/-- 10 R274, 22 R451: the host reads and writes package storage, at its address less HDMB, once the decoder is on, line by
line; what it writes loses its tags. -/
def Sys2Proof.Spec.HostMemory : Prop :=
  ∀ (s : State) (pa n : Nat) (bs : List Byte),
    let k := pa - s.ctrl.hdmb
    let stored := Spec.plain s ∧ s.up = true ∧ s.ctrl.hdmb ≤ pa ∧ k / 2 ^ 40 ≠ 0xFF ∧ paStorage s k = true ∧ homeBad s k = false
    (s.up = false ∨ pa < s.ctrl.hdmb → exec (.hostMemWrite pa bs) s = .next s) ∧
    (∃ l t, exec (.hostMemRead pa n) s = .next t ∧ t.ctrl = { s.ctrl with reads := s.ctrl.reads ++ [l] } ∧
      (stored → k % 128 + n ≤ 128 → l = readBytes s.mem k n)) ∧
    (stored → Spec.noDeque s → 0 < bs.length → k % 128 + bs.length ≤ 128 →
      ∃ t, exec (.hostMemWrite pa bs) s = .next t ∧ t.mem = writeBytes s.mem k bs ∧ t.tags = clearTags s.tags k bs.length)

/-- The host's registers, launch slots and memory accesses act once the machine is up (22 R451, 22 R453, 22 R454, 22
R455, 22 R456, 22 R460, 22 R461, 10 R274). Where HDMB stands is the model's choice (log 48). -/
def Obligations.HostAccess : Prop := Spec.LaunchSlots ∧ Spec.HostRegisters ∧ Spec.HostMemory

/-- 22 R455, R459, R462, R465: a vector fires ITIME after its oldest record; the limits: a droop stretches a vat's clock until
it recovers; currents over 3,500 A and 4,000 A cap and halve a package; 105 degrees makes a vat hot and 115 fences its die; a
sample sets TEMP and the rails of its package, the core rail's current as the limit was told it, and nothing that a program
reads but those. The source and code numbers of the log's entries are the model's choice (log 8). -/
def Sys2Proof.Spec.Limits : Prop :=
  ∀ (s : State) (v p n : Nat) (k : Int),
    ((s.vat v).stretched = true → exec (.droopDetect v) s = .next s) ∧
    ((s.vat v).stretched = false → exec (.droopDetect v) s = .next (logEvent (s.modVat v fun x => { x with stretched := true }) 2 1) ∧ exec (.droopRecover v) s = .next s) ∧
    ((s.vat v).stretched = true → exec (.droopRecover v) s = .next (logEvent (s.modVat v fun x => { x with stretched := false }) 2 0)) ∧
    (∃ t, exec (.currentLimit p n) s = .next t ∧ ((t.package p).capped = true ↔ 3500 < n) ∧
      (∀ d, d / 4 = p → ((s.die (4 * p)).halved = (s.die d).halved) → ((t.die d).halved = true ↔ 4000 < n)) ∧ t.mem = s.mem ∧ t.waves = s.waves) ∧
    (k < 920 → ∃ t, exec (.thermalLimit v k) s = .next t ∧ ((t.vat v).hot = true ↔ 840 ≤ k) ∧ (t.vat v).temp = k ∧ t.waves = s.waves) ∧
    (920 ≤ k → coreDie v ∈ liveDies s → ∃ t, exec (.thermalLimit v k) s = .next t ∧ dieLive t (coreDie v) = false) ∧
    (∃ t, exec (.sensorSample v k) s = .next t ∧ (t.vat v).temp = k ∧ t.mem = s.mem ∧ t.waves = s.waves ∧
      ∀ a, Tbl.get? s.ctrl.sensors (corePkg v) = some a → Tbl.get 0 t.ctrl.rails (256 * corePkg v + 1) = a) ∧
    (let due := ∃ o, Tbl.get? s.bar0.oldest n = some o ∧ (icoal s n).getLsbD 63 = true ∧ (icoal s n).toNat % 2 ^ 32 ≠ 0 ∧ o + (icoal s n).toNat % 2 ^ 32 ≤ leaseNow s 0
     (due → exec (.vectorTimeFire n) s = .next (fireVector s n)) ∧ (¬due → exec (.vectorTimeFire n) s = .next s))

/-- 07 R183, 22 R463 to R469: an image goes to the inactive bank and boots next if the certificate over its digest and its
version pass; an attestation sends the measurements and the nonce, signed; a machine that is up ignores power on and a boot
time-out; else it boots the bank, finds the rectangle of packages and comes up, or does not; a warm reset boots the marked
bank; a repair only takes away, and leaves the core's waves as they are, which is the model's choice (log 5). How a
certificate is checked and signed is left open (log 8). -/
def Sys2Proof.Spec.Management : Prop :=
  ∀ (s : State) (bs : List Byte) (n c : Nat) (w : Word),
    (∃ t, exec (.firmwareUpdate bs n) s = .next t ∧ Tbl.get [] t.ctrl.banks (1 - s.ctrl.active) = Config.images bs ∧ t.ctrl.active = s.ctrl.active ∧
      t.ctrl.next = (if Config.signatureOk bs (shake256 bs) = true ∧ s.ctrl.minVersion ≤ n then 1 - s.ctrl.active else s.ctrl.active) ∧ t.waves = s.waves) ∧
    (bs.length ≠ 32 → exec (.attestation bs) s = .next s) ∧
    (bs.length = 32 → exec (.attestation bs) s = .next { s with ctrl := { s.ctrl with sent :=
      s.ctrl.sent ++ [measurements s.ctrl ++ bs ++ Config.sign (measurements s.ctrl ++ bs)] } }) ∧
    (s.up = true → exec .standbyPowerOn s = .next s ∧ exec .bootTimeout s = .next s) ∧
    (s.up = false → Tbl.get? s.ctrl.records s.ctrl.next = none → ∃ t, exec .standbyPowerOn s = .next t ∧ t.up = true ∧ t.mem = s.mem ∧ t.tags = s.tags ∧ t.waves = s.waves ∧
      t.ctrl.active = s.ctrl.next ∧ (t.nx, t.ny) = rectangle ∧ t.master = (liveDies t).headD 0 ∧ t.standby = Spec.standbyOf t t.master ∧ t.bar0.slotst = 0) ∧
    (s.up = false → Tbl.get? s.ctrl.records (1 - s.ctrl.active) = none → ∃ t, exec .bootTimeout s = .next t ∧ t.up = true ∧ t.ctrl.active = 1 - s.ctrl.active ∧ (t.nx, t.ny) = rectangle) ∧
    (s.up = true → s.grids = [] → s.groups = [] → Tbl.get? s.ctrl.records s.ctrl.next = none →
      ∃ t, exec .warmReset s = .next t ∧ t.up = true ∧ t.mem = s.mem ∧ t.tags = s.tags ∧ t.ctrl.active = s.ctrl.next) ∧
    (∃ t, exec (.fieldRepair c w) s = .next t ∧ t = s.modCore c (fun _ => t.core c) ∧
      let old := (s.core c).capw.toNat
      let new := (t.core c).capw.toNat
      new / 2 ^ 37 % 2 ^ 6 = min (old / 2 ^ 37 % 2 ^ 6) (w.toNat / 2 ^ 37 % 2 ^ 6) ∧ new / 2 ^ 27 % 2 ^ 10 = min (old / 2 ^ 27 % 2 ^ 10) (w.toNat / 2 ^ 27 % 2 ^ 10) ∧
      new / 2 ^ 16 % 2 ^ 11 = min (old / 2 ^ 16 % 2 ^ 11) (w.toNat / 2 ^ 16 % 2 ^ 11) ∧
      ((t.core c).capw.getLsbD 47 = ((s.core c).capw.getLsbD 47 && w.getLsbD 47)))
+ + + + + + +
Only the lines from the first line of the records through the line with "(s.up = false ∨" should be reproduced, exactly and with nothing added.

Written solution -
/-- 10 R274, 22 R451: the host reads and writes package storage, at its address less HDMB, once the decoder is on, line by
line; what it writes loses its tags. -/
def Sys2Proof.Spec.HostMemory : Prop :=
  ∀ (s : State) (pa n : Nat) (bs : List Byte),
    let k := pa - s.ctrl.hdmb
    let stored := Spec.plain s ∧ s.up = true ∧ s.ctrl.hdmb ≤ pa ∧ k / 2 ^ 40 ≠ 0xFF ∧ paStorage s k = true ∧ homeBad s k = false
    (s.up = false ∨ pa < s.ctrl.hdmb → exec (.hostMemWrite pa bs) s = .next s) ∧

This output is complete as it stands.